Once in the Middle East these Polish eager troops were incorporated into the 2nd Polish Corps under the umbrella of Britain’s Persia and Iraq Force (PAIForce). They spent the first half of 1943 training and protecting oil fields in Iraq against possible German invasion and seizure. In August they were moved to Palestine. While there, some Jewish soldiers deserted. A few joined local Zionist militia opposed to British rule. Four months later 2nd Corps moved to Egypt, bringing over 50,000 well-trained and highly motivated troops closer to action against the Axis. In early 1944 the Poles corps finally went into combat against the hated Germans, alongside Allied troops in the invasion of Italy. Anders led 2nd Polish Corps into combat, so it became popularly known to Western Allied troops as “Anders’ Army.” Polish 2nd Corps saw heavy fighting at Monte Cassino, storming the rubble and overwhelming the last German defenders while suffering great casualties. It subsequently fought sharp actions along the Gothic Line and at the Argenta Gap (1945). Left by the untidy end of the war without a country to which most felt they could return, many veterans of 2nd Corps and other Polish units spent the rest of their lives in embittered exile in Britain, Canada, France, or the United States. Altogether, some 250,000 Poles serving with the British were offered a chance to join the “Polish Resettlement Corps” for two years postwar service, preparatory to final settlement in the UK or overseas.
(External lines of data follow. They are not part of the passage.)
/-- TEAM_RESUME: the member that a picked team resumes on a core is restored there, once no routine is open on it; after the last of them
the team's waits are reissued, its diversion entries forward, and its lent items move, each as its new die's pool has room (15 R341). A
free core whose candidates could not start before takes its pick. -/
def execTeamResume (core : Nat) (s : State) : Out :=
  match s.m.resuming core, s.m.lingering core with
  | none, none => s.atCore core (!(s.m.core core).holdsCtx && !(s.m.core core).cands.isEmpty) fun m => m.refill core
  | none, some y => s.atCore core true fun m => m.finishResume y.launch y.team
  | some (y, x), _ =>
    s.atCore core (!(s.m.core core).mx.busy) fun m =>
      let m1 := m.restoreMember x core
      if y.members.length = 1 then
        (match m1.susp.find? fun z => z.launch == y.launch && z.team == y.team with
         | some z => (m1.allBack z).finishResume y.launch y.team
         | none => m1)
      else m1

/-! ## DIVERTED_ACCESS (15 R335 to R337) -/

/-- What becomes of an access that reaches a core closed to it, or of another epoch: it lands, is logged, held or forwarded; none
while it waits for room in the felt image. -/
def Mach.divert (m : Mach) (a : Arrival) : Option Mach :=
  if m.accepts a.core a.epoch then some (m.landAt a.core a.kind)
  else
    match (m.core a.core).divs.find? fun d => d.state != 0 && d.epoch == a.epoch with
    | none => some m
    | some d =>
      if d.state = 1 then m.logFelt d a.kind
      else if d.state = 2 then some { m with heldArr := m.heldArr ++ [a] }
      else some { m with arrivals := m.arrivals ++ [{ a with core := d.newCore, epoch := d.newEpoch }] }

/-- An access that has arrived lets its engine thread go on: the beats of a copy whose rows have all arrived fall (07 R186). -/
def Mach.arrived (m : Mach) (a : Arrival) : Mach := if a.thread = 0 then m else m.settleBeats a.thread

/-- The arrivals, with the first that can go on taken; one that waits holds back those of its core and epoch. -/
def Mach.divertFirst (m : Mach) : List (Nat × Nat) → List Arrival → List Arrival → Mach
  | _, _, [] => m
  | stuck, before, a :: r =>
    if stuck.contains (a.core, a.epoch) then m.divertFirst stuck (before ++ [a]) r
    else
      match Mach.divert { m with arrivals := before ++ r } a with
      | some m1 => m1.arrived a
      | none => m.divertFirst ((a.core, a.epoch) :: stuck) (before ++ [a]) r

/-- DIVERTED_ACCESS: the oldest access under way that can reaches its core. -/
def execDivertedAccess (s : State) : Out := .next (s.upd fun m => m.divertFirst [] [] m.arrivals)

end Sys2Proof.Machine
end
Meanwhile, Joseph Stalin authorized formation of a pro-Communist Polish division within the Red Army in 1943. It was led by Zygmunt Berling. He was a former chief of staff to Wladyslaw Anders, but abandoned Anders in 1942 on the eve of departure from the Soviet Union. The new division was deficient in officers, a recurring consequence of the Katyn massacre. A second Communist division was established thereafter, joining the 1st to form a Polish Corps. With additional divisions added in 1944, this formation became the Polish Army in the Soviet Union, sometimes called “Berling’s Army.” By 1945 it comprised six divisions. It saw extensive fighting in Ukraine in 1944, then moved north to eastern Poland later in the year. Serving under Konstantin Rokossovsky, Berling made forward contact with the Home Army near Warsaw on September 15. Desperate efforts to cross the Vistula late in the Warsaw Uprising were denied by higher Soviet strategic imperatives and the difficulty of the crossing. After Warsaw was liberated during the Vistula-Oder operation in early 1945, the NKVD eliminated as many Home Army personnel as it could locate. In the interim, Soviet-sponsored 1st Polish Army overcame bitter Waffen-SS resistance along the Pomeranian Wall in late April 1945, then participated in the fierce battles around Berlin. Its commander in those operations was General S. Poplawski. A second Polish–Communist army of five divisions fought in the south, deep into Czechoslovakia during March—May, 1945. Many of these Communist troops formed the core of the Polish national army set up by the Soviet Union in eastern Poland to back the claims of the Lublin Poles. After the war, elements of the force became the national Polish Army in time, but one from which Anders’ men and other exiled patriots were excluded.